◆ **EXERCISE**: In the entries below, find the line with "let eff := if" and the line with "an effective temperature. -/". Reproduce those two lines and every line between them exactly, and nothing more.

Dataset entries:
-- ==== Sys2Proof/Machine/Commit.lean ====
section
/-!
DEFINITION. Staged fields, commits and epochs (R75 to R86, R449).
-/

namespace Sys2Proof.Machine

/-! ### Staging and pending values (R77) -/

/-- The mask of a register's staged fields. -/
def rwsMask (a : Nat) : Word := match specOf a with | some r => BitVec.ofNat 32 r.rws | none => 0

/-- The addresses at which a staging or an active value stands. -/
def State.stagedAddrs (s : State) : List Nat :=
  ((s.regs.map (fun p => p.1)) ++ (s.active.map (fun p => p.1))).dedup.filter (fun a => rwsMask a != 0)

/-- The staged registers whose staging value differs from the active one, with their staging values. -/
def State.dirtyRegs (s : State) : List (Nat × Word) :=
  (s.stagedAddrs.filter (fun a => (s.getW a &&& rwsMask a) != (s.actW a &&& rwsMask a))).map (fun a => (a, s.getW a))

/-- A word with its staged fields taken from another. -/
def mixStaged (a : Nat) (old new : Word) : Word := (old &&& ~~~ rwsMask a) ||| (new &&& rwsMask a)

/-- What a register's active value would be under a pending set. -/
def State.pendW (s : State) (vals : List (Nat × Word)) (a : Nat) : Word :=
  match vals.find? (fun p => p.1 == a) with
  | some p => mixStaged a (s.actW a) p.2
  | none => s.actW a

/-! ### Refusals (R79, R82, R449) -/

/-- A pending set changes a field of one of some blocks. -/
def touches (vals : List (Nat × Word)) (blocks : List Nat) : Bool := vals.any (fun p => blocks.contains (blockOf p.1))

/-- A source window does not fit (R145). -/
def State.windowRefused (s : State) (w : Nat → Word) (n : Nat) : Bool :=
  let p := s.srcPlan n
  decide (p.maxW < (F.ING_WINSIZE_W n).of (w (A.ING_WINSIZE n))) || decide (p.maxH < (F.ING_WINSIZE_H n).of (w (A.ING_WINSIZE n)))

/-- The blocks that find an inconsistency, by index, lowest first (R79): governor, ingest, composition, encoder, correction
and rail controller. Composition checks every enabled layer at each request (R170, R171). -/
def State.refusals (s : State) (vals : List (Nat × Word)) : List Nat :=
  let w := s.pendW vals
  (if touches vals [7] && !(within 10 60000 (F.GOV_HOLD_MS.of (w A.GOV_HOLD))) then [7] else []) ++
    (if touches vals [10] && [0, 1, 2, 3].any (fun n => vals.any (fun p => p.1 == A.ING_WINSIZE n) && s.windowRefused w n) then [10] else []) ++
    (if (s.cmpRefusal w).isSome then [12] else []) ++
    (if touches vals [14] && !(s.dripOk (w A.ENC_DRIP)) then [14] else []) ++
    (if touches vals [17] && s.corrRefuses w then [17] else []) ++
    (if touches vals [19] && railRefuses w then [19] else [])

/-- A target-mode request that is late (R78); a device that knows no image defers the comparison. -/
def State.lateNow (s : State) (target : Option Word) : Bool :=
  match target, s.tim.image with
  | some t, some n => decide (diff32 t n ≤ 0)
  | _, _ => false

/-- A request refused with a result code. -/
def State.commitRefuse (s : State) (result : Nat) : State := (s.setF F.CFG_STAT_RESULT result).raise F.CFG_EVT_REFUSED

/-- A request refused as inconsistent (R79): BLOCK names the first block; composition gives its reason. -/
def State.commitBad (s : State) (vals : List (Nat × Word)) (block : Nat) : State :=
  let s1 := (s.setF F.CFG_STAT_BLOCK block).commitRefuse 2
  if block = 12 then
    match s.cmpRefusal (s.pendW vals) with
    | some r => s1.recordRefusal r
    | none => s1
  else s1

/-- A write of GO (R77 to R79, R82, R449). A request in MODE 1 takes the target that `CFG_TARGET` holds then; a later write of
`CFG_TARGET` moves it not (DESIGN CHOICE, log entry 21). -/
def State.commitGo (s : State) (mode1 : Bool) : State :=
  let vals := s.dirtyRegs
  let target := if mode1 then some (s.getW A.CFG_TARGET) else none
  if !s.released then s.commitRefuse 6
  else if s.cfg.pending.isSome then s.commitRefuse 4
  else if s.lateNow target then s.commitRefuse 3
  else if s.isHead && s.plan.wall.pairId != 0 && !mode1 && touches vals [10, 11, 12, 14] then s.commitRefuse 5
  else
    match s.refusals vals with
    | b :: _ => s.commitBad vals b
    | [] =>
      let p : PendingCommit := { vals := vals, target := target, latched := s.now, deferred := mode1 && s.tim.image.isNone }
      (({ s with cfg := { s.cfg with pending := some p } }).raise F.CFG_STAT_PENDING).setF F.CFG_STAT_RESULT 8

/-- A write of CANCEL (R81). Whether it lies 2 µs or more before the boundary is known once those 2 µs have passed: until then
the commit stays pending. -/
def State.commitCancel (s : State) : State :=
  match s.cfg.pending with
  | some p => { s with cfg := { s.cfg with pending := some { p with cancelAt := some (p.cancelAt.getD s.now) } } }
  | none => s

/-- The CANCEL of a pending commit is 2 µs old: the commit is withdrawn (R81). -/
def PendingCommit.withdrawn (p : PendingCommit) (now : Nat) : Bool :=
  match p.cancelAt with
  | some t => decide (t + 2000 ≤ now)
  | none => false

/-- A pending commit that is withdrawn by now leaves (R81). -/
def State.cancelSettle (s : State) : State :=
  match s.cfg.pending with
  | some p =>
    if p.withdrawn s.now then
      (({ s with cfg := { s.cfg with pending := none } }).setF F.CFG_STAT_PENDING 0).commitRefuse 7
    else s
  | none => s

/-- A write of REVERT (R81). -/
def State.commitRevert (s : State) : State :=
  if s.cfg.pending.isSome then s
  else s.forEach s.dirtyRegs (fun p t => t.setW p.1 (mixStaged p.1 p.2 (t.actW p.1)))

/-- A write of `CFG_COMMIT` (R81, R83, R449). -/
def State.cfgCommitWrite (s : State) (who : Initiator) (w : Word) : State :=
  let go := F.CFG_COMMIT_GO.of w != 0
  let cancel := F.CFG_COMMIT_CANCEL.of w != 0
  let revert := F.CFG_COMMIT_REVERT.of w != 0
  if (go && cancel) || (go && revert) || (cancel && revert) then
    (s.setB F.CFG_STAT_SRC (who == .service)).commitRefuse 9
  else if go then (s.setB F.CFG_STAT_SRC (who == .service)).commitGo (F.CFG_COMMIT_MODE.of w != 0)
  else if cancel then s.commitCancel
  else if revert then s.commitRevert
  else s

/-- `COMMIT_REQUEST` (R77). -/
def execCommitRequest (who : Initiator) (mode1 : Bool) (s : State) : Res :=
  .next (s.guarded who A.CFG_COMMIT (fun t =>
    t.cfgCommitWrite who (F.CFG_COMMIT_MODE.put (F.CFG_COMMIT_GO.put 0 1) mode1.toNat)))

/-- `COMMIT_CANCEL` (R81). -/
def execCommitCancel (who : Initiator) (s : State) : Res :=
  .next (s.guarded who A.CFG_COMMIT (fun t => t.cfgCommitWrite who (F.CFG_COMMIT_CANCEL.put 0 1)))

/-- `COMMIT_REVERT` (R81). -/
def execCommitRevert (who : Initiator) (s : State) : Res :=
  .next (s.guarded who A.CFG_COMMIT (fun t => t.cfgCommitWrite who (F.CFG_COMMIT_REVERT.put 0 1)))

/-! ### Commits at a boundary (R78, R80, R81) -/

/-- A pending commit takes effect at the boundary that begins an image (R78). -/
def PendingCommit.due (p : PendingCommit) (now : Nat) (image : Word) : Bool :=
  match p.target with
  | none => decide (p.latched + 2000 ≤ now)
  | some t => decide (0 ≤ diff32 image t)

/-- A pending set made active (R80). -/
def State.commitApply (s : State) (p : PendingCommit) : State :=
  let s1 := s.forEach p.vals (fun v t => t.setActW v.1 (mixStaged v.1 (t.actW v.1) v.2))
  (s1.setW A.CFG_EPOCH (s1.getW A.CFG_EPOCH + 1)).raise F.CFG_EVT_APPLIED

/-- The commit of a boundary, and the addresses it changed. A CANCEL less than 2 µs before its boundary is ignored (R81); a
deferred request that is late is refused (R78). -/
def State.commitBoundary (s : State) (image : Word) : State × List Nat :=
  let s1 := s.cancelSettle
  match s1.cfg.pending with
  | none => (s1, [])
  | some p =>
    let clear := ({ s1 with cfg := { s1.cfg with pending := none } }).setF F.CFG_STAT_PENDING 0
    if p.deferred && (match p.target with | some t => decide (diff32 t image ≤ 0) | none => false) then (clear.commitRefuse 3, [])
    else if p.due s1.now image then ((clear.commitApply p).setF F.CFG_STAT_RESULT 1, p.vals.map (fun v => v.1))
    else ({ s1 with cfg := { s1.cfg with pending := some { p with deferred := false } } }, [])

end Sys2Proof.Machine
end

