-- ==== Sys2Proof/Machine/Thermal.lean ====
section
/-!
DEFINITION. Temperature: sensors, demand, grace and enforcement, trips, and the limit that an owner Head sends to its zone
(R420 to R427); with it the receipt of STATUS (R138, R425).
-/

namespace Sys2Proof.Machine

/-! ### Sensors (R421 to R423) -/

/-- A sensor beside its register. -/
def State.sensor (s : State) (i : Nat) : SensorX := tabGet {} s.thm.sensors i

/-- The state with a sensor's part replaced. -/
def State.setSensor (s : State) (i : Nat) (x : SensorX) : State :=
  { s with thm := { s.thm with sensors := tabPut s.thm.sensors i x } }

/-- A limit of `THM_LIM` in units of 0.125 °C. -/
def State.lim8 (s : State) (f : Fld) : Int := 8 * (s.getF f : Int)

/-- A sensor's effective temperature. -/
def State.teff (s : State) (i : Nat) : Int := toSigned 12 (s.getF (F.THM_T_TEFF i))

/-- A sensor counts for the highest effective temperature: it has given a reading, or is broken. -/
def State.sensorCounts (s : State) (i : Nat) : Bool := s.flag (F.THM_T_VALID i) || s.flag (F.THM_T_BROKEN i)

/-- The readings of the last window (R423). -/
def State.window (s : State) (past : List (Nat × Int)) : List (Nat × Int) :=
  past.filter (fun p => decide (s.now ≤ p.1 + s.plan.therm.rorWindowMs * 1000000))

/-- The rise over the last window exceeds its limit (R423). -/
def State.rises (s : State) (past : List (Nat × Int)) (t8 : Int) : Bool :=
  match past.getLast? with
  | some (_, old) => decide (8 * (s.plan.therm.rorCPerS : Int) * s.plan.therm.rorWindowMs < 1000 * (t8 - old))
  | none => false

/-- A sensor's effective temperature written, with WARN where it reaches its limit. -/
def State.setTeff (s : State) (i : Nat) (t8 : Int) : State :=
  let was := s.sensorCounts i && decide (s.lim8 F.THM_LIM_WARN ≤ s.teff i)
  let s1 := s.setF (F.THM_T_TEFF i) (ofSigned 12 t8)
  s1.when (decide (s.lim8 F.THM_LIM_WARN ≤ t8) && !was) (fun t => t.raise F.THM_EVT_WARN)

/-- A bad result, or none (R422). -/
def State.sensorBad (s : State) (i : Nat) : State :=
  let s1 := s.setSensor i { s.sensor i with converting := false, good := 0, hot := 0 }
  let s2 := s1.when (!(s1.flag (F.THM_T_BROKEN i))) (fun t => t.raise F.THM_EVT_BROKEN)
  ((s2.setTeff i (s2.lim8 F.THM_LIM_TRIP - 8)).raise (F.THM_T_BROKEN i)).setF (F.THM_T_ROR i) 0

/-- A good result (R421 to R423, R427). -/
def State.sensorGood (s : State) (i : Nat) (t8 : Int) : State :=
  let x := s.sensor i
  let broken := s.flag (F.THM_T_BROKEN i) && decide (x.good + 1 < 16)
  let past := s.window ((s.now, t8) :: x.past)
  let ror := !broken && s.rises past t8
  let hot := if !broken && decide (s.lim8 F.THM_LIM_TRIP ≤ t8) then x.hot + 1 else 0
  let s1 := s.setSensor i { converting := false, good := min 16 (x.good + 1), past := past, hot := hot }
  let eff := if broken then s.lim8 F.THM_LIM_TRIP - 8
    else if ror then max t8 (s.lim8 F.THM_LIM_HOT + 8 * s.plan.therm.rorAddC) else t8
  let s2 := s1.when (ror && !(s1.flag (F.THM_T_ROR i))) (fun t => t.raise F.THM_EVT_ROR)
  let s3 := (s2.setTeff i eff).setF (F.THM_T_TEMP i) (ofSigned 12 t8)
  ((s3.raise (F.THM_T_VALID i)).setB (F.THM_T_BROKEN i) broken).setB (F.THM_T_ROR i) ror

/-! ### Demand (R424, R426) -/

/-- R424: raw for an effective temperature. -/
def rawDemand (slope floor : Nat) (h8 t8 : Int) : Nat :=
  if t8 ≤ h8 then 255 else max floor (255 - ((slope * (t8 - h8) + 7) / 8)).toNat

/-- The highest effective temperature, with the lowest sensor that shows it. -/
def State.hottest (s : State) : Option (Nat × Int) :=
  ((List.range 16).filter (fun i => s.sensorCounts i)).foldl (fun b i =>
    match b with
    | none => some (i, s.teff i)
    | some (j, t) => if t < s.teff i then some (i, s.teff i) else some (j, t)) none

/-- `THM_STAT.STATE` as it stands (R426, R427). -/
def State.thermState (s : State) : State :=
  let warm := (List.range 16).any (fun i => s.sensorCounts i && decide (s.lim8 F.THM_LIM_WARN ≤ s.teff i))
  s.setF F.THM_STAT_STATE
    (if s.thm.tripped then 4 else if s.thm.enforcing then 3 else if s.thm.graced then 2 else if warm then 1 else 0)

/-- TLIMIT as the enforcement sets it (R426). -/
def State.setTlimit (s : State) (v : Nat) : State :=
  if s.getF F.LMP_CUR_TLIMIT = v then s else (s.setF F.LMP_CUR_TLIMIT v).raise F.LMP_EVT_TLIMIT

/-- A new demand (R424 to R426): a fall below the active BLIMIT starts the grace timer, a return to 255 ends grace and
enforcement; TLIMIT follows while the device enforces. -/
def State.setDemand (s : State) (d : Nat) : State :=
  let old := s.getF F.THM_STAT_DEMAND
  let s1 := s.setF F.THM_STAT_DEMAND d
  if d < old then
    let s2 := { s1 with lnk := { s1.lnk with extraStatus := true } }
    let s3 := s2.when (old == 255) (fun t => t.raise F.THM_EVT_DEMAND)
    if s3.thm.enforcing then s3.setTlimit d
    else if d < s3.actF F.LMP_CUR_BLIMIT ∧ s3.thm.graceAt = none then
      { s3 with thm := { s3.thm with graceAt := some s3.now, graced := true } }
    else s3
  else if d = 255 then
    ({ s1 with thm := { s1.thm with graceAt := none, graced := false, enforcing := false } }).setTlimit 255
  else if s1.thm.enforcing then s1.setTlimit d
  else s1

/-! ### Trips (R427) -/

/-- A thermal trip is due. -/
def State.tripDue (s : State) : Bool :=
  (List.range 16).any (fun i => decide (2 ≤ (s.sensor i).hot)) || decide (s.plan.therm.brokenTrip ≤ s.getF F.THM_STAT_NBROKEN)

/-- A thermal trip: a hard blank (R255, R427). -/
def State.trip (s : State) : State :=
  if s.thm.tripped || !s.tripDue then s
  else
    let s1 : State := { s with thm := { s.thm with tripped := true }, lmp := { s.lmp with tripHard := true } }
    ((s1.raise F.THM_EVT_TRIP).bump F.THM_CNT_TRIPS).hardBlank

/-- What holds for a trip to clear (R427). -/
def State.tripCool (s : State) : Bool :=
  (List.range 16).all (fun i => s.flag (F.THM_T_BROKEN i) || !(s.flag (F.THM_T_VALID i)) ||
    decide (toSigned 12 (s.getF (F.THM_T_TEMP i)) < s.lim8 F.THM_LIM_TRIP - 80)) &&
    decide (s.getF F.THM_STAT_NBROKEN < s.plan.therm.brokenTrip)

/-! ### The zone of an owner Head (R425) -/

/-- R424 with the plan's parameters. -/
def State.rawAt (s : State) (t8 : Int) : Nat :=
  rawDemand s.plan.therm.slope (s.getF F.THM_LIM_FLOOR) (s.lim8 F.THM_LIM_HOT) t8

/-- The Tiles that the Head knows, by identifier and chain. -/
def State.zoneTiles (s : State) : List (Nat × Nat) :=
  s.plan.comp.tiles.filterMap (fun t => if t.id = 0 then none else some (t.id, t.chain))

/-- The demand of a Tile as the owner works it out. -/
def State.tileDemand (s : State) (id : Nat) : Nat := tabGet 255 s.thm.demands id

/-- The lowest demand of some Tiles. -/
def State.lowest (s : State) (l : List (Nat × Nat)) (start : Nat) : Nat := l.foldl (fun a t => min a (s.tileDemand t.1)) start

/-- The BLIMIT write with its target-mode commit (R425). `LMP_CUR` is written whole, its other staged fields as the owner
has them. -/
def State.limitWrites (s : State) (v : Nat) : List RegWrite :=
  let target := s.imageNow + BitVec.ofNat 32 s.plan.therm.leadImages
  [⟨BitVec.ofNat 32 A.LMP_CUR, F.LMP_CUR_BLIMIT.put (s.getW A.LMP_CUR) v⟩, ⟨BitVec.ofNat 32 A.CFG_TARGET, target⟩,
    ⟨BitVec.ofNat 32 A.CFG_COMMIT, 3⟩]

/-- A limit sent to a destination. -/
def State.sendLimit (s : State) (ports : List Nat) (dst : BitVec 10) (v : Nat) : State :=
  s.post { ports := ports, hdr := { typ := 3, prot := 2, dst := dst, src := s.srcId, len := 24 }, body := .ctrl (s.limitWrites v) }

/-- A group's limit sent where it has changed. -/
def State.groupLimit (s : State) (key v : Nat) (send : State → State) : State :=
  if tabGet 255 s.thm.sent key = v then s
  else
    let s1 := send s
    { s1 with thm := { s1.thm with sent := tabPut s1.thm.sent key v } }

/-- The owner's own panel under the limit of the whole Head (R425). -/
def State.ownLimit (s : State) (v : Nat) : State :=
  let s1 := s.setF F.LMP_CUR_BLIMIT v
  (s1.setW A.CFG_TARGET (s1.imageNow + BitVec.ofNat 32 s1.plan.therm.leadImages)).commitGo true

/-- The limits of the zone (R425). -/
def State.zoneUpdate (s : State) : State :=
  if !s.owns || !s.released then s
  else
    match s.plan.therm.zone with
    | .head =>
      let v := s.lowest s.zoneTiles (s.getF F.THM_STAT_DEMAND)
      s.groupLimit 0 v (fun t => (t.sendLimit t.ringPorts 1023 v).ownLimit v)
    | .chain =>
      s.forEach (List.range 8) (fun c t =>
        let l := t.zoneTiles.filter (fun x => x.2 == c)
        let v := t.lowest l 255
        t.groupLimit (2000 + c) v (fun u => u.forEach l (fun x w => w.sendLimit (w.chainPorts c) (BitVec.ofNat 10 x.1) v)))
    | .tile =>
      s.forEach s.zoneTiles (fun x t =>
        let v := t.tileDemand x.1
        t.groupLimit x.1 v (fun u => u.sendLimit (u.chainPorts x.2) (BitVec.ofNat 10 x.1) v))

/-- What a STATUS says of a Tile's temperature, at the owner (R425). -/
def State.zoneStatus (s : State) (m : StatusMsg) : State :=
  if s.owns then
    let id := m.src.toNat
    let raw := s.rawAt m.hottest.toInt
    let s1 := { s with thm := { s.thm with
      raws := tabPut s.thm.raws id raw, demands := tabPut s.thm.demands id (min raw (s.tileDemand id)) } }
    s1.zoneUpdate
  else s

/-- `STATUS_RECEIVED` (R138, R425). -/
def execStatusReceived (m : StatusMsg) (s : State) : Res := .next ((s.statusRx m).zoneStatus m)

/-! ### Conversions -/

/-- What follows every conversion (R424 to R427). -/
def State.thermEval (s : State) : State :=
  let broken := ((List.range 16).filter (fun i => s.flag (F.THM_T_BROKEN i))).length
  let s1 := s.setF F.THM_STAT_NBROKEN broken
  match s1.hottest with
  | none => s1
  | some (i, t8) =>
    let raw := s1.rawAt t8
    let s2 := { s1.setF F.THM_STAT_HOTTEST i with thm := { s1.thm with raw := raw } }
    let s3 := if raw < s2.getF F.THM_STAT_DEMAND then s2.setDemand raw else s2
    (s3.trip.thermState).zoneUpdate

/-- `SENSOR_CONVERSION_START` (R421). -/
def execSensorConversionStart (i : Fin 16) (s : State) : Res :=
  if s.running then .next (s.setSensor i.val { s.sensor i.val with converting := true }) else .next s

/-- A write of `THM_CTL` (R421). -/
def State.thmCtlWrite (s : State) (w : Word) : State :=
  s.forEach ((List.range 16).filter (fun i => (F.THM_CTL_MEAS.of w).testBit i)) (fun i t =>
    t.setSensor i { t.sensor i with converting := true })

/-- `SENSOR_MEASURE_REQUEST` (R421). -/
def execSensorMeasureRequest (who : Initiator) (mask : BitVec 16) (s : State) : Res :=
  .next (s.guarded who A.THM_CTL (fun t => t.thmCtlWrite (F.THM_CTL_MEAS.put 0 mask.toNat)))

/-- `SENSOR_CONVERSION_DONE` (R421 to R427): a result in units of 0.125 °C. -/
def execSensorConversionDone (i : Fin 16) (t8 : Int) (s : State) : Res :=
  if (s.sensor i.val).converting then
    let s1 := if t8 < -320 ∨ 1200 < t8 then s.sensorBad i.val else s.sensorGood i.val t8
    .next s1.thermEval
  else .next s

/-- `SENSOR_TIMEOUT` (R422). -/
def execSensorTimeout (i : Fin 16) (s : State) : Res :=
  if (s.sensor i.val).converting then .next (s.sensorBad i.val).thermEval else .next s

/-- `DEMAND_RECOVER_STEP` (R424, R425): every demand that lies below its raw value rises by one step. -/
def execDemandRecoverStep (s : State) : Res :=
  let d := s.getF F.THM_STAT_DEMAND
  let s1 := if d < s.thm.raw then s.setDemand (d + 1) else s
  let up := s1.thm.demands.map (fun p => (p.1, if p.2 < tabGet 255 s1.thm.raws p.1 then p.2 + 1 else p.2))
  .next ({ s1.thermState with thm := { s1.thermState.thm with demands := up } }).zoneUpdate

/-- `GRACE_EXPIRY` (R426). -/
def execGraceExpiry (s : State) : Res :=
  match s.thm.graceAt with
  | none => .next s
  | some _ =>
    let s1 := { s with thm := { s.thm with graceAt := none } }
    let d := s1.getF F.THM_STAT_DEMAND
    if s1.actF F.LMP_CUR_BLIMIT ≤ d then .next s1
    else
      let s2 := { s1 with thm := { s1.thm with enforcing := true } }
      .next (((s2.bump F.THM_CNT_ENFORCED).raise F.THM_EVT_ENFORCE).setTlimit d).thermState

/-- `TRIP_HOLD_EXPIRY` (R427): the lamps relight under R254. -/
def execTripHoldExpiry (s : State) : Res :=
  if s.thm.tripped && s.tripCool then
    let s1 : State := { s with thm := { s.thm with tripped := false }, lmp := { s.lmp with tripHard := false } }
    .next ((s1.raise F.THM_EVT_TRIP_CLEAR).lampState).thermState
  else .next s

/-- The thermal limits written from the plan (R70). -/
def State.thermLoad (s : State) : State :=
  let p := s.plan.therm
  (((s.setF F.THM_LIM_WARN p.warnC).setF F.THM_LIM_HOT p.hotC).setF F.THM_LIM_TRIP p.tripC).setF F.THM_LIM_FLOOR p.floor

end Sys2Proof.Machine
end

◆ **TASK RESULT**:
  let eff := if broken then s.lim8 F.THM_LIM_TRIP - 8
    else if ror then max t8 (s.lim8 F.THM_LIM_HOT + 8 * s.plan.therm.rorAddC) else t8
  let s2 := s1.when (ror && !(s1.flag (F.THM_T_ROR i))) (fun t => t.raise F.THM_EVT_ROR)
  let s3 := (s2.setTeff i eff).setF (F.THM_T_TEMP i) (ofSigned 12 t8)
  ((s3.raise (F.THM_T_VALID i)).setB (F.THM_T_BROKEN i) broken).setB (F.THM_T_ROR i) ror

/-! ### Demand (R424, R426) -/

/-- R424: raw for an effective temperature. -/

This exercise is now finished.